__EXERCISE DETAILS__: Return verbatim all lines from the first one in the records to the line with "def afterStore (i", both ends kept.
*** Opening of RECORDED DATA ***
@[simp] theorem storeAddress_call (a : Reg) : storeAddress (.call a.byte) s = some s.pushAddress := by
  simp [storeAddress, Except.toOption]

@[simp] theorem loadAddress_ld (a b : Reg) : loadAddress (.ld a.byte b.byte) s = some (s.address b) := by
  simp [loadAddress, Except.toOption, pure, Except.pure]

@[simp] theorem loadAddress_pop (d : Reg) : loadAddress (.pop d.byte) s = some s.sp.toNat := by
  simp [loadAddress, Except.toOption]

/-- Where an instruction stores depends on no cell of memory. -/
@[simp] theorem storeAddress_with_mem (i : Instr) (s : State) (m : Memory) :
    storeAddress i { s with mem := m } = storeAddress i s := by cases i <;> rfl

/-- The memory `m` after `i`, run in state `s`, has stored the byte `v` in it, if `i` stores at all. -/
def afterStore (i : Instr) (s : State) (v : Byte) (m : Memory) : Memory :=
  (storeAddress i s).elim m (Memory.poke m · v)

theorem afterStore_of_some {a : Nat} (h : storeAddress i s = some a) (v : Byte) (m : Memory) :
    afterStore i s v m = Memory.poke m a v := by rw [afterStore, h, Option.elim_some]

/-- A store leaves every other cell as it was. -/
theorem peek_afterStore_of_ne {m : Memory} {x : Nat} (hwf : Memory.wf m = true) (v : Byte)
    (hx : storeAddress i s ≠ some x) : Memory.peek (afterStore i s v m) x = Memory.peek m x := by
  cases h : storeAddress i s with
  | none => rw [afterStore, h, Option.elim_none]
  | some a =>
    have hne : x ≠ a := fun e => hx (e ▸ h)
    rw [afterStore_of_some h, peek_poke hwf, if_neg hne]

/-- The cell stored to reads as stored. -/
theorem peek_afterStore_self {m : Memory} {x : Nat} (hwf : Memory.wf m = true) (v : Byte)
    (hx : storeAddress i s = some x) : Memory.peek (afterStore i s v m) x = v := by
  rw [afterStore_of_some hx, peek_poke_self m hwf]

/-! ### What an instruction does with another memory -/

/-- The memory `m` reads as that of `s` does where `i` loads from. -/
def AgreesWhereLoaded (i : Instr) (s : State) (m : Memory) : Prop :=
  ∀ x, loadAddress i s = some x → Memory.peek m x = Memory.peek s.mem x

/-- Whether an instruction raises, and what, depends on no cell of memory. -/
theorem Raises.with_mem {e : Trap} (h : Raises i s e) (m : Memory) : Raises i { s with mem := m } e := by
  cases h with
  | invalid _ _ r h => exact .invalid _ _ r h
  | ld _ a b h => exact .ld _ a b h
  | st _ a b h => exact .st _ a b h
  | push _ a h => exact .push _ a h
  | pop _ d h => exact .pop _ d h
  | div _ a b h => exact .div _ a b h
  | mod _ a b h => exact .mod _ a b h
  | callReturn _ a h => exact .callReturn _ a h
  | call _ a hr h => exact .call _ a hr h
  | ret _ h => exact .ret _ h

/-- All that taking `s` to `t` by `i` does to memory is to store one byte at the store address of `i`, if it has one; and
with any memory that agrees where `i` loads from it does the same, the byte stored included. -/
def StoresAlike (i : Instr) (s t : State) : Prop :=
  ∃ v, t.mem = afterStore i s v s.mem ∧
    ∀ m, AgreesWhereLoaded i s m → Completes i { s with mem := m } { t with mem := afterStore i s v m }

/-- An instruction that does the same with every memory stores nothing. -/
theorem storesAlike_of_none (hs : storeAddress i s = none) (hmem : t.mem = s.mem)
    (h : ∀ m, AgreesWhereLoaded i s m → Completes i { s with mem := m } { t with mem := m }) : StoresAlike i s t := by
  have hm (m : Memory) : afterStore i s 0 m = m := by rw [afterStore, hs, Option.elim_none]
  refine ⟨0, by rw [hm, hmem], fun m hagree => ?_⟩
  rw [hm]
  exact h m hagree

/-- The shape of the conditional jumps. -/
theorem storesAlike_branch (hs : storeAddress i s = none) (c : Byte → Bool) (a : Reg)
    (h : ∀ s : State, Completes i s (if c s.fl then s.jump (s.reg a) else s.advance 2)) :
    StoresAlike i s (if c s.fl then s.jump (s.reg a) else s.advance 2) := by
  refine storesAlike_of_none hs (by simp) fun m _ => ?_
  have hm := h { s with mem := m }
  rw [ite_jump_advance] at hm ⊢
  exact hm

/-- What an instruction that completes does depends on no cell but the one it loads from. -/
theorem Completes.storesAlike (h : Completes i s t) : StoresAlike i s t := by
  cases h with
  | ld _ a b h =>
    refine storesAlike_of_none rfl rfl fun m hm => ?_
    have hv := hm _ (loadAddress_ld a b)
    exact hv ▸ .ld { s with mem := m } a b h
  | pop _ d h =>
    refine storesAlike_of_none rfl rfl fun m hm => ?_
    have hv := hm _ (loadAddress_pop d)
    exact hv ▸ .pop { s with mem := m } d h
  | ret _ h =>
    refine storesAlike_of_none rfl rfl fun m hm => ?_
    have hv := hm _ rfl
    exact hv ▸ .ret { s with mem := m } h
  | st _ a b h =>
    refine ⟨s.reg b, (afterStore_of_some (storeAddress_st a b) _ _).symm, fun m _ => ?_⟩
    rw [afterStore_of_some (storeAddress_st a b)]
    exact .st { s with mem := m } a b h
  | push _ a h =>
    refine ⟨s.decSp.reg a, (afterStore_of_some (storeAddress_push a) _ _).symm, fun m _ => ?_⟩
    rw [afterStore_of_some (storeAddress_push a)]
    exact .push { s with mem := m } a h
  | call _ a hr h =>
    refine ⟨narrow (s.pc + 2), (afterStore_of_some (storeAddress_call a) _ _).symm, fun m _ => ?_⟩
    rw [afterStore_of_some (storeAddress_call a)]
    exact .call { s with mem := m } a hr h
  | jeq _ a => exact storesAlike_branch rfl condEq a (.jeq · a)
  | jne _ a => exact storesAlike_branch rfl condNe a (.jne · a)
  | jgt _ a => exact storesAlike_branch rfl condGt a (.jgt · a)
  | jlt _ a => exact storesAlike_branch rfl condLt a (.jlt · a)
  | jle _ a => exact storesAlike_branch rfl condLe a (.jle · a)
  | jge _ a => exact storesAlike_branch rfl condGe a (.jge · a)
  | div _ a b v h => exact storesAlike_of_none rfl rfl fun m _ => .div { s with mem := m } a b v h
  | mod _ a b v h => exact storesAlike_of_none rfl rfl fun m _ => .mod { s with mem := m } a b v h
  | _ => exact storesAlike_of_none rfl rfl fun m _ => by constructor

/-- An instruction leaves every cell as it was but the one at its store address (20_memory.md R41, R48). -/
theorem exec_peek {x : Nat} (h : exec i s = .next t) (hwf : Memory.wf s.mem = true) (hx : storeAddress i s ≠ some x) :
    Memory.peek t.mem x = Memory.peek s.mem x := by
  obtain hc | ⟨e, rfl, -⟩ := exec_next_cases h
  · obtain ⟨v, hmem, -⟩ := hc.storesAlike
    rw [hmem, peek_afterStore_of_ne hwf v hx]
  · rfl

end

/-- Settles O44: an instruction that completes stores at its store address alone, and one that raises stores nothing. -/
theorem memoryChangesOnlyAtTheStoreAddress : Obligations.MemoryChangesOnlyAtTheStoreAddress :=
  fun _ _ _ hwf h _ hx => exec_peek h hwf hx

/-- Settles O45: with the other memory the instruction completes alike, storing the same byte, or raises the same. -/
theorem dataReadsAtMostOneCell : Obligations.DataReadsAtMostOneCell := by
  intro i s m t t' hagree h h'
  have hother (hwf : Memory.wf m = true) (x : Nat) (hx : storeAddress i s ≠ some x) :
      Memory.peek t'.mem x = Memory.peek m x := exec_peek h' hwf (by rwa [storeAddress_with_mem])
  obtain hc | ⟨e, rfl, hr⟩ := exec_next_cases h
  · obtain ⟨v, hmem, hsame⟩ := hc.storesAlike
    obtain rfl : { t with mem := afterStore i s v m } = t' := by
      simpa [exec_of_completes (hsame m hagree)] using h'
    refine ⟨rfl, fun hwf hwf' => ⟨hother hwf', fun _ _ x hx => ?_, fun hs ht => ?_⟩⟩
    · rw [hmem, peek_afterStore_self hwf v hx]
      exact peek_afterStore_self hwf' v hx
    · exact absurd (hc.fault.trans hs) ht
  · obtain rfl : State.raise { s with mem := m } e = t' := by
      simpa [exec_of_raises (hr.with_mem m)] using h'
    exact ⟨rfl, fun _ hwf' => ⟨hother hwf', (fun _ ht => nomatch ht), fun _ _ => rfl⟩⟩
*** Close of RECORDED DATA ***
__WRITTEN SOLUTION__:
@[simp] theorem storeAddress_call (a : Reg) : storeAddress (.call a.byte) s = some s.pushAddress := by
  simp [storeAddress, Except.toOption]

@[simp] theorem loadAddress_ld (a b : Reg) : loadAddress (.ld a.byte b.byte) s = some (s.address b) := by
  simp [loadAddress, Except.toOption, pure, Except.pure]

@[simp] theorem loadAddress_pop (d : Reg) : loadAddress (.pop d.byte) s = some s.sp.toNat := by
  simp [loadAddress, Except.toOption]

/-- Where an instruction stores depends on no cell of memory. -/
@[simp] theorem storeAddress_with_mem (i : Instr) (s : State) (m : Memory) :
    storeAddress i { s with mem := m } = storeAddress i s := by cases i <;> rfl

/-- The memory `m` after `i`, run in state `s`, has stored the byte `v` in it, if `i` stores at all. -/
def afterStore (i : Instr) (s : State) (v : Byte) (m : Memory) : Memory :=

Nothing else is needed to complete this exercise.